ADAG (Automatically Describing Attribution Graphs) is Transluce's circuit tracing library, developed and maintained by Aryaman Arora and Zhengxuan Wu (and, of course, Claude Code). This library includes circuit tracing code for MLP neurons in Llama and Qwen-family Transformer LLMs, along with a whole analysis pipeline which automates circuit interpretation.

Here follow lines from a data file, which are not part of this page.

@[simp] theorem raise_inv (s : State) (x : Trap) : (s.raise x).Inv ↔ s.Inv := inv_congr rfl rfl rfl rfl
@[simp] theorem record_inv (s : State) (e : List FpExc) : (s.record e).Inv ↔ s.Inv := inv_congr rfl rfl rfl rfl
@[simp] theorem advance_inv (s : State) : s.advance.Inv ↔ s.Inv := inv_congr rfl rfl rfl rfl
@[simp] theorem setCond_inv (s : State) (k : CondFlags) : (s.setCond k).Inv ↔ s.Inv := inv_congr rfl rfl rfl rfl
@[simp] theorem setFlagsNZ_inv (s : State) (F : Format) (b : Word) : (s.setFlagsNZ F b).Inv ↔ s.Inv :=
  inv_congr rfl rfl rfl rfl
@[simp] theorem setFlagsNZP_inv (s : State) (F : Format) (b : Word) : (s.setFlagsNZP F b).Inv ↔ s.Inv :=
  inv_congr rfl rfl rfl rfl
@[simp] theorem setFlagsInt_inv (s : State) (r : Int) : (s.setFlagsInt r).Inv ↔ s.Inv := inv_congr rfl rfl rfl rfl
@[simp] theorem setFlagsCmp_inv (s : State) (o : CmpOutcome) : (s.setFlagsCmp o).Inv ↔ s.Inv :=
  inv_congr rfl rfl rfl rfl

theorem unlessF_inv {s t : State} (f : Bool) (hs : s.Inv) (ht : t.Inv) : (unlessF f s t).Inv := by
  cases f
  · exact ht
  · exact hs

/-- A register write keeps the invariant: the general registers stay canonical. -/
theorem writeReg_inv {s : State} (n : Nat) (v : Word) (h : s.Inv) : (s.writeReg n v).Inv := by
  rcases writeReg_cases s n v with ⟨_, e⟩ | ⟨k, _, e⟩ | ⟨_, e⟩ | ⟨_, e⟩ | ⟨_, e⟩ <;> rw [e]
  · exact h
  · exact h
  · exact h
  · exact h
  · obtain ⟨hmem, hgpr, hspace, hconf⟩ := h
    exact ⟨hmem, cellSet_wf _ _ _ hgpr, hspace, hconf⟩

/-- A store to bytes of the physical address space keeps the invariant. -/
theorem storeBytes_inv {s : State} (o : ByteOrder) {pa n : Nat} (v : Word) (h : s.Inv)
    (hpa : pa + n ≤ 2 ^ s.impl.addrWidth) : { s with mem := storeBytes o s.mem pa n v }.Inv := by
  obtain ⟨hmem, hgpr, hspace, hconf⟩ := h
  refine ⟨storeBytes_wf _ _ _ _ _ hmem, hgpr, ?_, hconf⟩
  simp only [memInSpace, List.all_eq_true, decide_eq_true_eq] at hspace ⊢
  intro c hc
  rcases storeBytes_mem _ _ _ _ _ c hc with hold | ⟨_, hlt⟩
  · exact hspace c hold
  · omega

theorem writeOp_inv {s t : State} {d : Operand} {v : Word} (h : s.Inv) (hw : s.writeOp d v = .ok t) : t.Inv := by
  rcases writeOp_cases hw with ⟨n, z, _, rfl⟩ | ⟨ea, z, pa, _, ha, _, rfl⟩
  · exact writeReg_inv n _ h
  · exact storeBytes_inv _ v h (access_inSpace ha)

theorem writeAll_inv {s t : State} {writes : List (Operand × Word)} (h : s.Inv) (hw : s.writeAll writes = .ok t) :
    t.Inv := by
  induction writes generalizing s with
  | nil => cases hw; exact h
  | cons x writes ih =>
    simp only [State.writeAll] at hw
    split at hw
    · cases hw
    · rename_i u hu
      exact ih (writeOp_inv h hu) hw

theorem commit_inv {commit : State → Except Stop State} {s t : State} (hc : IsCommit commit) (h : s.Inv)
    (ht : commit s = .ok t) : t.Inv := by
  cases hc with
  | fp f d b =>
    obtain ⟨u, hu, rfl⟩ := commitFp_cases ht
    have hu := writeOp_inv h hu
    exact unlessF_inv f hu (by simpa using hu)
  | int f d r =>
    obtain ⟨u, hu, rfl⟩ := commitInt_cases ht
    have hu := writeOp_inv h hu
    exact unlessF_inv f hu (by simpa using hu)
  | arith f d b =>
    obtain ⟨u, hu, rfl⟩ := commitArith_cases ht
    have hu := writeOp_inv h hu
    exact unlessF_inv f hu (by simpa using hu)
  | cmp o =>
    cases ht
    simpa using h

/-- The end of an operation keeps the invariant, whether it completes or traps, before its result is written or
after. -/
theorem finish_inv {commit : State → Except Stop State} {s t : State} {e : List FpExc} (hc : IsCommit commit)
    (h : s.Inv) (ht : s.finish e commit = .ok t) : t.Inv := by
  have hr : (s.record e).Inv := by simpa using h
  rcases finish_cases ht with ⟨_, u, hu, rfl⟩ | ⟨_, _, rfl⟩ | ⟨_, _, u, hu, rfl⟩
  · simpa using commit_inv hc hr hu
  · simpa using h
  · simpa using commit_inv hc hr hu

theorem exec_inv {i : Instr} {s t : State} (h : s.Inv) (ht : exec i s = .next t) : t.Inv := by
  rcases exec_cases ht with ⟨x, rfl⟩ | rfl | ⟨e, commit, hc, hf⟩
  · simpa using h
  · simpa using h
  · exact finish_inv hc h hf

theorem execBase_inv {m : BaseMnemonic} {operands : List Operand} {s t : State} (h : s.Inv)
    (ht : execBase m operands s = .next t) : t.Inv := by
  rcases execBase_cases ht with ⟨x, rfl⟩ | ⟨writes, u, hu, rfl | ⟨k, rfl⟩⟩
  · simpa using h
  · simpa using writeAll_inv h hu
  · simpa using writeAll_inv h hu

/-- Settles O11: a step raises, runs an instruction of the extension or runs a base instruction, and each of the three
keeps the invariant. -/
theorem stepKeepsInvariant : Obligations.StepKeepsInvariant := by
  intro s t h ht
  rcases step_cases ht with rfl | ⟨i, hi⟩ | ⟨m, operands, hb⟩
  · simpa using h
  · exact exec_inv h hi
  · exact execBase_inv h hb

/-- Settles O10: nothing is listed in memory or among the general registers, and bit 9 of `cpuex2` is set. -/
theorem resetMeetsInvariant : Obligations.ResetMeetsInvariant := by
  refine ⟨?_, ?_, ?_, ?_⟩
  · exact (cellsWf_iff _).2 ⟨.nil, nofun⟩
  · exact (cellsWf_iff _).2 ⟨.nil, nofun⟩
  · simp [memInSpace, State.reset]
  · decide

/-! The checks that raise UND whatever the operands (rule R80 steps 1 and 4). -/

theorem fpCommonChecks_disabled {s : State} (v : Verdict) (c : Bool) (l : List Access) (h : s.fpen = false) :
    fpCommonChecks s v c l = .error (.raise .und) := by
  simp [fpCommonChecks, h]

/-- The reserved `XOPSS` raises UND, and so does a form the constraint turns away before it; only a refused form
does not. -/
theorem fpCommonChecks_reservedXopss {s : State} {v : Verdict} (c : Bool) {l : List Access} (hf : s.fpen = true)
    (hl : l.all (fun a => a.1.wellFormed) = true) (hv : v ≠ .refused) (hx : s.xopss = 3) :
    fpCommonChecks s v c l = .error (.raise .und) := by
  cases v with
  | admitted => simp [fpCommonChecks, hf, hl, hx]
  | und => simp [fpCommonChecks, hf, hl]
  | refused => exact absurd rfl hv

The pipeline goes like this:
- Prepare a circuit -- trace neuron attributions across a dataset
- Cluster neurons -- group neurons by their activation/contribution patterns
- Generate descriptions -- explain what each cluster does (input attribution + output contribution)
- Summarize -- produce short labels for each cluster
- Analyze -- steering, correlation, visualization
We also adapt the interactive frontend from Decode Research's excellent circuit-tracer library to enable viewing of all this information. We explain how to do each step below, along with downstream analysis like steering.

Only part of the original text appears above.